Marcus Aurelio vs. Luke Caudillo







*​ *
screenamesuck*: I'm gonna keep this short, because I'm pretty positive most people already know who should win this fight. Marcus Aurelio has a TON more experience and has much more talent that Caudillo. He had a rough start with his debut, but who doesn't against Guida. I predict a quick fight here. Marcus Aurelio by 1st round Submission.
*
Iron Daisy06*: Lets face it, Luke is submission prone, with most of his losses coming by way of sub, I think Marcus will force a tapout in Round 1.
*
TREY B.*: PRIDE veteran Marcus "Maximus" Aurelio steps back into action after his split decision loss to Clay Guida at UFC 74. He takes on "Lil' Hulk" Luke Caudillo. Only time I've ever seen Caudillo fight, he lost to Nate Mohr. Marcus is proven, has been in there with the big dogs, and will be too much for Luke. WAY TOO MUCH. Better luck next time 'ole Luke-y boy. *Marcus Aurelio (Submission)*
*
brownpimp88*: Marcus Aurelio via Sub in Round 3: Aurelio is either on or off. I feel he will start slow, but be winning the fight, and then finish in the 2nd or 3rd.

*Captain_Austral*: This should be an easy fight for Marcus and i think he is way too talented for Luke and will win via TKO. Aurelio via TKO in the 1st Round.

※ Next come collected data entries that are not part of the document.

-- ==== Sys2Proof/Machine/CopyZeroSteps.lean ====
section
/-!
DEFINITION. The micro-steps of LCOPY, a forward copy (43_copy_zero.md R171, R172), and of LZERO (R176).
-/
namespace Sys2Proof.Machine

/-- `i <- i + 1`, and the completion when i = ln (43_copy_zero.md R172, R176). -/
def copyZeroAdvance (s : State) : State :=
  let s := { s with eng := { s.eng with i := s.eng.i + 1 } }
  if s.eng.i = s.eng.ln.toNat then complete s else s

/-- LCOPY's micro-step, enabled while i < ln (43_copy_zero.md R172). -/
def lcopyStep (s : State) : Result :=
  if s.eng.i < s.eng.ln.toNat then
    engineRead (s.eng.la.toNat + s.eng.i) s fun v s =>
      .next (copyZeroAdvance (engineWrite (s.eng.lr.toNat + s.eng.i) v s))
  else .next s

/-- LZERO's micro-step, enabled while i < ln (43_copy_zero.md R176). -/
def lzeroStep (s : State) : Result :=
  if s.eng.i < s.eng.ln.toNat then
    .next (copyZeroAdvance (engineWrite (s.eng.lr.toNat + s.eng.i) 0#64 s))
  else .next s

end Sys2Proof.Machine
end

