/-! ### Reset -/

/-- 10_state.md R20, 70_reset_and_hazards.md R220, R223: after power-up of any build every slot reads 0
but CFG and MEMSZ, the ENGINE is idle, and no limb holds a value. State.reset is the power-up of the
build that log entry 3 names (the model's choice). -/
def Obligations.PowerUpValues : Prop :=
  (∀ cfg : Config, cfg.Wf →
    (∀ slot : Slot, (readSlot (State.powerUp cfg) slot).toNat =
      match slot with
      | .cfg => cfg.width.bits + 2 ^ 8 * (match cfg.backend with | .builtin => 0 | .intrinsic => 1 | .fallback => 2)
      | .memsz => cfg.memLimbs
      | _ => 0) ∧
    (State.powerUp cfg).eng.busy = false ∧ (State.powerUp cfg).eng.phase = .idle ∧
    (State.powerUp cfg).err = .none ∧ ∀ p, (State.powerUp cfg).lm.read p = none) ∧
  State.reset = State.powerUp Config.built

/-- 70_reset_and_hazards.md R220: a Reset sets every register slot but CFG and MEMSZ to 0, CFG and MEMSZ
to the build's constants, and the ENGINE to busy = 0, phase = IDLE and 0 elsewhere; LM is unchanged
(R221). -/
def Obligations.ResetTransaction : Prop :=
  ∀ (s : State) (g : Nat), ∃ t, step (s.withTurn .reset g) = .next t ∧
    (∀ slot : Slot, slot ≠ .cfg → slot ≠ .memsz → readSlot t slot = 0#64) ∧
    readSlot t .cfg = readSlot s .cfg ∧ readSlot t .memsz = readSlot s .memsz ∧ t.cfg = s.cfg ∧
    t.err = .none ∧ t.ovr = false ∧
    t.eng = { busy := false, op := none, lr := 0#64, la := 0#64, lb := 0#64, ln := 0#64, lk := 0#64, lidx := 0#64,
              wa := 0#64, wb := 0#64, wc := false, phase := .idle, i := 0, e := 0, c := false } ∧
    t.lm = s.lm

/-- 70_reset_and_hazards.md R222: a Reset after j micro-steps of an LADD or LSUB leaves the prefix
[lr, lr + j) as the whole command would leave it and every other limb at its old value; RES and COUT
are 0. -/
def Obligations.ResetLeavesTheCompletedPrefix : Prop :=
  ∀ (op : Instr) (s t u : State) (j g : Nat), op = .ladd ∨ op = .lsub → s.Idle → acceptCode op s = .none →
    j < s.n.toNat →
    exec op { s with grant := s.n.toNat } = .next t → exec op { s with grant := j } = .next u →
    ∃ v, step (u.withTurn .reset g) = .next v ∧
      (∀ i, i < j → v.lm.read (s.rptr.toNat + i) = t.lm.read (s.rptr.toNat + i)) ∧
      (∀ p, p < s.rptr.toNat ∨ s.rptr.toNat + j ≤ p → v.lm.read p = s.lm.read p) ∧
      v.res = 0#64 ∧ v.cout = false ∧ v.eng.busy = false

/-! ### The register port -/

/-- 10_state.md R20, R23 to R35: what a read of each slot returns, field by field, and that the read
changes nothing but the value returned, which the model keeps in a field of its own (log entry 10). -/
def Obligations.RegisterReads : Prop :=
  ∀ s : State,
    (∀ slot : Slot, step (s.withTurn (.regRead slot) 0) =
      .next { s with grant := 0, returned := some (readSlot s slot) }) ∧
    (readSlot s .cmd).toNat = 0 ∧ (readSlot s .reserved).toNat = 0 ∧
    (readSlot s .status).toNat = (if s.eng.busy then 1 else 0) +
      2 ^ 4 * (match s.err with | .none => 0 | .illegal => 1 | .len => 2 | .range => 3 | .index => 4) +
      2 ^ 8 * (if s.ovr then 1 else 0) ∧
    readSlot s .a = s.a ∧ readSlot s .b = s.b ∧
    (readSlot s .cin).toNat = (if s.cin then 1 else 0) ∧ readSlot s .res = s.res ∧
    (readSlot s .cout).toNat = (if s.cout then 1 else 0) ∧
    readSlot s .rptr = s.rptr ∧ readSlot s .aptr = s.aptr ∧ readSlot s .bptr = s.bptr ∧
    readSlot s .n = s.n ∧ readSlot s .k = s.k ∧ readSlot s .idx = s.idx ∧
    (readSlot s .cfg).toNat = s.cfg.width.bits +
      2 ^ 8 * (match s.cfg.backend with | .builtin => 0 | .intrinsic => 1 | .fallback => 2) ∧
    (s.cfg.Wf → (readSlot s .memsz).toNat = s.cfg.memLimbs)
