-- ==== Sys2Proof/Laws/PerInstr.lean ====
section
/-!
SUPPORT. One lemma per constructor of Instr: what its encoding is. An instruction is well formed, its
command word has RSV = 0 and its own opcode (30_encoding.md R70, R72), and the word decodes to it.
-/
namespace Sys2Proof.Laws.Encoding

/-- The word of an instruction. -/
def Statement (i : Instr) : Prop :=
  i.wf = true ∧ (encode i).toNat = i.opcode.toNat ∧ decode (encode i) = .ok i

theorem adc : Statement .adc := ⟨rfl, rfl, rfl⟩

theorem sbb : Statement .sbb := ⟨rfl, rfl, rfl⟩

theorem add : Statement .add := ⟨rfl, rfl, rfl⟩

theorem sub : Statement .sub := ⟨rfl, rfl, rfl⟩

theorem ladd : Statement .ladd := ⟨rfl, rfl, rfl⟩

theorem lsub : Statement .lsub := ⟨rfl, rfl, rfl⟩

theorem lsel : Statement .lsel := ⟨rfl, rfl, rfl⟩

theorem lcopy : Statement .lcopy := ⟨rfl, rfl, rfl⟩

theorem lzero : Statement .lzero := ⟨rfl, rfl, rfl⟩

end Sys2Proof.Laws.Encoding
end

*Consensus: Marcus Aurelio *(5 votes to 0)


*







Thiago Alves vs. Chris Lytle







*​ *
screenamesuck*: This is probably the toughest fight to pick on this card. Chris Lytle has the experience and has went toe to toe with the best the UFC has to offer. He is a master on the ground and has proven he can hang with the best, even champions. Thiago Alves on the other hand lives up to his nickname, he is a Pitbull. Alves has been dominating in his last few fights. He kind of reminds me of the Terminator, because he just keeps coming like nothing can stop him. Even though Lytle should be the favorite to win I see Alves taking this fight. I think he will just be to strong for Lytle and end it about mid way through. Thiago Alves by 2nd round TKO.
*
Iron Daisy06*: Being that Lytle is almost inpossible to finish, and will give nearly anyone fits where ever the fight goes I will pick Thiago Alves by Split Decision

*TREY B.*: Man...Alves is young, and explosive. Lytle is TOUGH as nails, and has been through the fire with some of the BEST at 170 lbs. Alves' aggressive nature is tough to bet against, but he was stopped by Jon Fitch, and Lytle is a very even-keel guy, so I think he weathers whatever Alves brings on the feet really, and could sub Thiago from the bottom...but whenever I watch Lytle fight, it seems like he thinks about everything else, BESIDES FIGHTING. *Thiago Alves (Split Decision)*
*
brownpimp88*: Chris Lytle via Sub in Round 2: I have changed my pick in this fight. I have faith in Chris Lytle, and I think he will take some damage in the first, and then catch Thiago in a nice submission in the second. 
*
Captain_Austral*: Umm yeah not sure about this one, If Alves can keep the fight standing i think it will be his for the taking but if Lytle gets it to the ground Alves might have trouble defending agaisnt submissions, 2 out of his 3 losses have been by submission so i hope he has been working on his sub defence and assuming that he has i will being going for Alves. Thiago Alves Via Decision.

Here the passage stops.